--- WORK REQUEST ---
Two lines mark the range in the entries below: the one holding "ethPortUp (port : PortId)" and the one holding "slot1 : List Byte) (now : Nat)". Set down those two and all lines between them, exactly.

--- DATASET RECORDS ---

╭──

-- ==== Sys2Proof/Machine/TypesParts.lean ====
section
/-! DEFINITION. State of partitions and bakes (R354 to R376) and of data integrity beside the stacks (R457 to R469). -/
namespace Sys2Proof.Machine

/-- A unit that a bake affects (R364, R365). -/
inductive BakeUnit where
  /-- A channel whose mode changes (R248). -/
  | mode (stack channel : Nat)
  /-- A stack whose fold budget changes (R281). -/
  | budget (stack : Nat)
  /-- A cluster whose holder changes. -/
  | cluster (k : Nat)
  /-- A channel whose holder changes. -/
  | holder (stack channel : Nat)
  /-- A region whose entry changes in a field other than scrub and zero_on_reassign. -/
  | region (n : Nat)
  /-- A region whose entry changes only in scrub or zero_on_reassign (R462). -/
  | upkeep (n : Nat)
  /-- A link whose enable, width, dimension or dateline changes. -/
  | link (l : Nat)
  /-- The link routes. -/
  | routes
  /-- The HEARTH_CORE supply or the power cap (R519). -/
  | supply
  /-- A queue pair whose partition changes (R426). -/
  | queuePair (q : Nat)
  /-- Regulator, mesh, slice, owner and port address settings: the register at this offset. -/
  | setting (off : Nat)
deriving DecidableEq, Repr

/-- A bake between its prepare and its end (R362 to R367). -/
structure Bake where
  staged  : Store Reg
  /-- The control ring whose command asked for it; none for a firmware bake. -/
  ring    : Option Nat
  /-- Times of the request and of the prepare. -/
  asked   : Nat
  sent    : Nat
  units   : List BakeUnit
  acked   : List BakeUnit
deriving DecidableEq, Repr

/-- A zero-fill after a bake (R78, R368): the region entry, what it covers, and what it covered before when only the
rest is to be filled. -/
structure Fill where
  entry  : Nat
  area   : Area
  before : Option Area
deriving DecidableEq, Repr

/-- Partitions and bakes. -/
structure Parts where
  /-- Partition keys K, 256 bits (R337), by partition. -/
  keys     : Store Nat
  /-- Flags of R493 by partition. -/
  released : Store Bool
  received : Store Bool
  bake     : Option Bake
  fills    : List Fill
  /-- Job that has the slice and the end of the slice, by partition (R373). -/
  job      : Store Nat
  sliceEnd : Store Nat
  /-- Token buckets: what they hold, in 1/256 byte, and when it was counted, by `class × 2^16 + port × 16 + partition`
  (R371); and the partition whose borrowing traffic a port served last, by `class × 64 + port`. -/
  tokens   : Store Nat
  counted  : Store Nat
  lent     : Store Nat
  /-- Route entries as the management host last baked them, by register offset (R414). -/
  routes   : Store Reg
deriving DecidableEq, Repr

/-- Partitions at power-on. -/
def Parts.init : Parts := ⟨[], [], [], none, [], [], [], [], [], [], []⟩

end Sys2Proof.Machine
end

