-- ==== Sys2Proof/Syntax.lean ====
section
/-! DEFINITION. The commands: one constructor for each row of the manual's table of steps. `now` is the device time at
which a timed step happens (assumption 7). -/
namespace Sys2Proof
open Machine

/-- One step of the module. `uid` names a command in flight, `ring` a submission ring by its number; `upset` and
`parity` say what the checkers of storage on the dies find in that step (R455). A pair is one operand: the unit or the
command a step concerns, and what that step meets. -/
inductive Instr where
  -- commands of core queues: the work of the command in flight `uid`
  | nop (uid : Nat)
  | matmul (uid : Nat) (upset : Upset)
  | tileEntersRack (core : CoreId)
  | voidEntryEntersRack (core : CoreId)
  | vecop (uid : Nat) (upset : Upset)
  | rackEntryTaken (core : CoreId) (now : Nat) (upset : Upset)
  | reduce (uid : Nat) (upset : Upset)
  | gather (uid : Nat) (upset : Upset)
  | scatter (uid : Nat) (upset : Upset)
  | copy (uid : Nat) (upset : Upset)
  | dma (uid : Nat) (upset : Upset)
  | recipe (uid : Nat)
  | wait (uid : Nat)
  | waitConditionPoll (ring : RingId) (met : Nat × Upset)
  | signal (uid : Nat)
  | release (uid : Nat)
  | acquire (uid : Nat)
  | atomic (uid : Nat) (met : Nat × Upset)
  | countSet (uid : Nat)
  | countAdd (uid : Nat)
  | countLoad (cmd : Nat × Upset)
  | countStore (cmd : Nat × Upset)
  | countSetref (uid : Nat)
  | countSetrel (uid : Nat)
  | fence (uid : Nat)
  -- the life of a command
  | commandFetch (ring : RingId) (now : Nat)
  | commandIssue (ring : RingId) (now : Nat) (upset : Upset)
  | tagArrival (n : Nat) (now : Nat)
  | commandCompletion (uid : Nat) (now : Nat)
  | completionEntry (hostRing : RingId)
  | waitTimeout (ring : RingId) (now : Nat)
  | cmdOverrun (uid : Nat) (now : Nat)
  | flushWalk (ring : RingId) (now : Nat)
  -- memory
  | networkAtomicWriteBack (cluster : ClusterId) (granule : Nat)
  | copyEviction (cluster : ClusterId) (core : Option (Fin 32)) (granule : Nat) (parity : Bool)
  | memoryModeAccess (stack : StackId) (chan : ChanId) (request : Option Request) (disturb : Option Disturb)
  | memoryModeRefresh (stack : StackId) (chan : ChanId) (now : Nat)
  -- recipes
  | recipeAccepted (stack : StackId) (upset : Upset)
  | loadEntryArrival (stack : StackId) (uid : Nat) (entry : Fin 16 × Upset)
  | recipeImageArrival (stack : StackId) (cmd : Nat × Upset)
  | recipeStart (stack : StackId) (chan : ChanId) (now : Nat)
  | act (stack : StackId) (chan : ChanId)
  | pre (stack : StackId) (chan : ChanId)
  | dot (stack : StackId) (chan : ChanId × Bool)
  | axpy (stack : StackId) (chan : ChanId × Bool)
  | scale (stack : StackId) (chan : ChanId)
  | reread (stack : StackId) (chan : ChanId × Bool)
  | loadv (stack : StackId) (chan : ChanId × Bool)
  | copyv (stack : StackId) (chan : ChanId × Bool)
  | sync (stack : StackId) (chan : ChanId)
  | score (stack : StackId) (chan : ChanId × Bool)
  | setq (stack : StackId) (chan : ChanId)
  | chain (stack : StackId) (chan : ChanId × Bool)
  | store (stack : StackId) (chan : ChanId × Bool)
  | idle (stack : StackId) (chan : ChanId)
  | finish (stack : StackId) (chan : ChanId)
  | foldBoundary (stack : StackId) (chan : ChanId) (now : Nat)
  | refresh (stack : StackId) (chan : ChanId) (now : Nat)
  | channelReducerFinal (stack : StackId) (final : ChanId × Nat)
  | stackReducerSend (send : StackId × Bool)
  | recipeCompletion (stack : StackId) (uid : Nat) (now : Nat)
  -- control commands and bakes; `ring` is a control ring
  | regWrite (ring : RingId)
  | regRead (ring : RingId)
  | bake (ring : RingId) (now : Nat)
  | discard (ring : RingId)
  | prepareAck (unit : BakeUnit) (now : Nat)
  | bakeInstant (now : Nat)
  | bakeAbort (now : Nat)
  | zeroFillComplete (entry : Fin 512)
  | sliceEnd (part : PartId) (now : Nat)
  | jobSwitch (core : CoreId) (now : Nat)
  -- data integrity
  | sifterVisit (stack : StackId) (chan : ChanId) (now : Nat) (disturb : Option Disturb)
  | fieldRemap (key : Nat)
  | remapComplete (stack : StackId) (chan : ChanId)
  | eccRemapReq (ring : RingId)
  | flipArm (ring : RingId)
  | flipDisarm (ring : RingId)
  | channelRetrain (stack : StackId) (chan : ChanId) (resends : Nat) (now : Nat)
  | channelRetirement (stack : StackId) (chan : ChanId)
  -- links
  | linkFrameReceipt (link : LinkId) (lanes : List (List Dword)) (corrected uncorrectable : Nat)
      (decoded ended : Bool) (now : Nat)
  | switchGrant (output : SwitchPort) (now : Nat)
  | idleFrame (link : LinkId) (now : Nat)
  | replayTimeout (link : LinkId) (now : Nat)
  | resendLimit (link : LinkId)
  | writeFrame (stack : StackId) (n : Nat)
  | mergeWrite (stack : StackId) (n : Nat)
  | readFrame (stack : StackId) (n : Nat)
  | atomicRequestFrame (stack : StackId) (n : Nat)
  | check (stack : StackId) (n : Nat)
  | syncFrame (stack : StackId) (n : Nat)
  | writeAck (stack : StackId) (n : Nat)
  | readData (stack : StackId) (n : Nat)
  | atomicData (stack : StackId) (n : Nat)
  | checkAck (stack : StackId) (n : Nat)
  | syncAck (stack : StackId) (n : Nat)
  | transactionTimeout (txn : Nat) (now : Nat)
  | linkTrainingStage (link : LinkId) (outcome : Training) (now : Nat)
  | fullTrainingRetry (link : LinkId) (now : Nat)
  | lnkRetrain (ring : RingId) (now : Nat)
  | routeRemoval (link : LinkId)
  | routeRestore (link : LinkId)
  | throttleWidthChange (link : LinkId × Bool)
  | laneRelock (link : LinkId)
  -- host ports; `w0` and `w1` are the two words of a doorbell record
  | produce (qp : QpId) (w0 w1 : Dword)
  | bind (qp : QpId) (w0 w1 : Dword)
  | unbind (qp : QpId) (w0 w1 : Dword)
  | resume (qp : QpId) (w0 w1 : Dword)
  | flush (qp : QpId) (w0 w1 : Dword)
  | hostring (qp : QpId) (w0 w1 : Dword)
  | consume (qp : QpId) (w0 w1 : Dword)
  | hostRdmaWrite (qp : QpId) (rkey va : Nat) (data : List Byte)
  | hostRdmaRead (qp : QpId) (rkey va len : Nat)
  | rocePacket (port : PortId) (packet : Packet) (now : Nat)
  | ackTimeout (qp : QpId) (now : Nat)
  | pfcFrame (port : PortId) (priorities xoff : Nat)
  | cnpReceived (qp : QpId) (now : Nat)
  | rateRecovery (qp : QpId) (now : Nat)
  | lldpTransmit (port : PortId) (now : Nat)
  | lldpReceived (port : PortId)
  | arpReply (port : PortId) (target sender : Nat)
  | neighbourAdvertisement (port : PortId) (target sender : Nat)
  | ethPortUp (port : PortId)
  | authNonce (ring : RingId)
  | auth (ring : RingId) (signature : List Byte)
  | qpConnect (ring : RingId)
  | qpReset (ring : RingId)
  | attest (ring : RingId) (now : Nat)
  | update (ring : RingId)
  | controlCommandCompletion (ring : RingId) (flashOk : Bool) (now : Nat)
  | syncMessage (port : PortId) (msg : PtpMessage) (now : Nat)
  | ptpHoldover (now : Nat)
  | ptpCtrlWrite (ring : RingId)
  -- serving
  | generate (ring : RingId) (now : Nat)
  | cancel (ring : RingId)
  | streamOpen (ring : RingId) (now : Nat)
  | frame (ring : RingId) (now : Nat)
  | streamClose (ring : RingId)
  | model (ring : RingId)
  | config (ring : RingId)
  | stepBoundary (part : PartId) (now : Nat)
  | stepCommit (part : PartId) (now : Nat)
  | publish (part : PartId) (request : Nat)
  | consumerIndexRead (part : PartId) (request index : Nat)
  | prefillChunkStart (part : PartId) (now : Nat)
  | prefillChunkEnd (part : PartId) (now : Nat)
  | deadlineCheck (part : PartId) (now : Nat)
  | frameStart (part : PartId) (now : Nat)
  | frameEncoded (part : PartId) (now : Nat)
  | frameDeadline (part : PartId) (now : Nat)
  -- bring-up
  | powerOn
  | railsInRegulation
  | fuseSense (fuses : Fuses) (checkOk randomOk : Bool) (now : Nat)
  | flashDiscovery (found : Bool) (mbit mhz : Nat) (slot0 slot1 : List Byte) (now : Nat)
  | imageRead (image : List Byte) (now : Nat)
  | imageVerify (now : Nat)
  | fieldLockBlow (blown : Bool) (now : Nat)
  | serviceCoreLoad (ok : Bool) (now : Nat)
  | hearthCoreLoad (garbled : List (Nat × Nat × List Byte)) (now : Nat)
  | missingList (physical : Nat) (garbled : List (Nat × List Byte)) (now : Nat)
  | digestReport (physical : Nat) (digest : List Byte) (now : Nat)
  | stackTraining (failed : List (Option (List Nat))) (now : Nat)
  | managementBake (now : Nat)
  | randomSourceFailure
  -- thermal, I3C and test access port
  | housekeepingRound (sample : Sample) (now : Nat)
  | inputUndervoltage
  | inputOvervoltage (mv : Nat)
  | i3cPrivateWrite (bytes : List Byte)
  | i3cPrivateRead (count : Nat)
  | setdasa (static dynamic : Nat)
  | entdaa (dynamic : Nat)
  | idcode
  | bypass (scan : TapCode × Bool)
  -- later rows of the table
  | ethPortDown (port : PortId)
  | channelRetrainComplete (stack : StackId) (chan : ChanId)
  | testAccessPortReset (trst : Bool)
  | announceMessage (port : PortId) (dataset : List Nat) (domain : Nat) (transport : Nat) (now : Nat)
  | delayRequest (now : Nat)
  | delayResponse (port : PortId) (msg : PtpMessage) (now : Nat)
  | followUpMessage (port : PortId) (msg : PtpMessage) (now : Nat)
deriving DecidableEq, Repr

end Sys2Proof
end

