/-- R544: a descriptor may lie here. -/
def descPlace (d : Dev) (p a : Nat) : Bool :=
  let x := placeOf d a
  match x with
  | .spad _ => placeOwned d p x
  | .mem _ _ => placeOwned d p x && !placeProcess d x
  | _ => false

/-- A granule of an operand's extent that the operand may reach: of the space of its base, where its column of R126
allows, and owned by the partition (R75, R76). -/
def extentOk (d : Dev) (p core : Nat) (o : Operand) (x : Desc) (g : Nat) : Bool :=
  g * 64 / 2 ^ 48 == x.base / 2 ^ 48 && reachable core o.reach (placeOf d (g * 64)) &&
    placeOwned d p (placeOf d (g * 64))

/-- The fields of an operand of `n` iterations that step 4 judges, its format field among them. -/
def operandFields (d : Dev) (p n : Nat) (o : Operand) (x : Desc) : Bool :=
  x.fieldsOk && x.fmt == o.fmt && x.axesOk d p && (n == 1 || x.advanceWhole) &&
    (!o.dest || ((List.range x.rank).all fun i =>
      i == 0 || decide (x.size i ≤ 1) || x.stride i != 0) && x.distinct)

/-- Step 4 for one operand of `n` iterations: fields, format field, range and ownership of the extent (R75, R76). Where it
fails, the address reported: the descriptor's for a field, else the first granule that may not be accessed. -/
def operandBad (d : Dev) (p core n : Nat) (o : Operand) (x : Desc) : Option Nat :=
  if !operandFields d p n o x then some o.addr
  else ((x.extent n).find? fun g => !extentOk d p core o x g).map (· * 64)

/-- Step 6 for one operand: the first granule in a process-mode channel. -/
def operandMode (d : Dev) (n : Nat) (x : Desc) : Option Nat :=
  ((x.extent n).find? fun g => placeProcess d (placeOf d (g * 64))).map (· * 64)

/-- A check that failed: status, command word, fault address. -/
structure Failed where
  status : Nat
  word   : Nat
  addr   : Nat
deriving DecidableEq, Repr

/-- Read the descriptors of a command that lie where R544 allows (at their home, R173). -/
def readDescs (core : Nat) (p : Nat) (upset : Upset) (os : List Operand) (r : Run d₀) : ReadSet × Run d₀ :=
  readAll core atHome upset ((os.filter fun o => descPlace r.dev p o.addr).map fun o => o.addr) r

/-- The descriptors of a command, once read. -/
def descsOf (d : Dev) (p : Nat) (b : Store (List Byte)) (os : List Operand) : List (Operand × Desc) :=
  (os.filter fun o => descPlace d p o.addr).map fun o =>
    (o, descFrom o.word (toWords (bufBytes b o.addr 64)))

/-- Steps 3 and 4 of R110 for the operands of a command of `n` iterations. `extra` is what the opcode asks of its
descriptors together at step 4. -/
def checkOperands (d : Dev) (p core n : Nat) (os : List Operand) (xs : List (Operand × Desc))
    (extra : Bool) : Option Failed :=
  match os.find? (fun o => o.addr % 64 != 0), xs.find? (fun e => e.2.misaligned.isSome),
      os.find? (fun o => !descPlace d p o.addr), xs.find? (fun e => (operandBad d p core n e.1 e.2).isSome) with
  | some o, _, _, _ => some ⟨stAlign, o.word, o.addr⟩
  | none, some e, _, _ => some ⟨stAlign, e.1.word, e.2.misaligned.getD 0⟩
  | none, none, some o, _ => some ⟨stDescriptor, o.word, o.addr⟩
  | none, none, none, some e => some ⟨stDescriptor, e.1.word, (operandBad d p core n e.1 e.2).getD 0⟩
  | none, none, none, none => if extra then none else some ⟨stDescriptor, 0, 0⟩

╰──

--- YOUR RESPONSE ---
  | ethPortUp (port : PortId)
  | authNonce (ring : RingId)
  | auth (ring : RingId) (signature : List Byte)
  | qpConnect (ring : RingId)
  | qpReset (ring : RingId)
  | attest (ring : RingId) (now : Nat)
  | update (ring : RingId)
  | controlCommandCompletion (ring : RingId) (flashOk : Bool) (now : Nat)
  | syncMessage (port : PortId) (msg : PtpMessage) (now : Nat)
  | ptpHoldover (now : Nat)
  | ptpCtrlWrite (ring : RingId)
  -- serving
  | generate (ring : RingId) (now : Nat)
  | cancel (ring : RingId)
  | streamOpen (ring : RingId) (now : Nat)
  | frame (ring : RingId) (now : Nat)
  | streamClose (ring : RingId)
  | model (ring : RingId)
  | config (ring : RingId)
  | stepBoundary (part : PartId) (now : Nat)
  | stepCommit (part : PartId) (now : Nat)
  | publish (part : PartId) (request : Nat)
  | consumerIndexRead (part : PartId) (request index : Nat)
  | prefillChunkStart (part : PartId) (now : Nat)
  | prefillChunkEnd (part : PartId) (now : Nat)
  | deadlineCheck (part : PartId) (now : Nat)
  | frameStart (part : PartId) (now : Nat)
  | frameEncoded (part : PartId) (now : Nat)
  | frameDeadline (part : PartId) (now : Nat)
  -- bring-up
  | powerOn
  | railsInRegulation
  | fuseSense (fuses : Fuses) (checkOk randomOk : Bool) (now : Nat)
  | flashDiscovery (found : Bool) (mbit mhz : Nat) (slot0 slot1 : List Byte) (now : Nat)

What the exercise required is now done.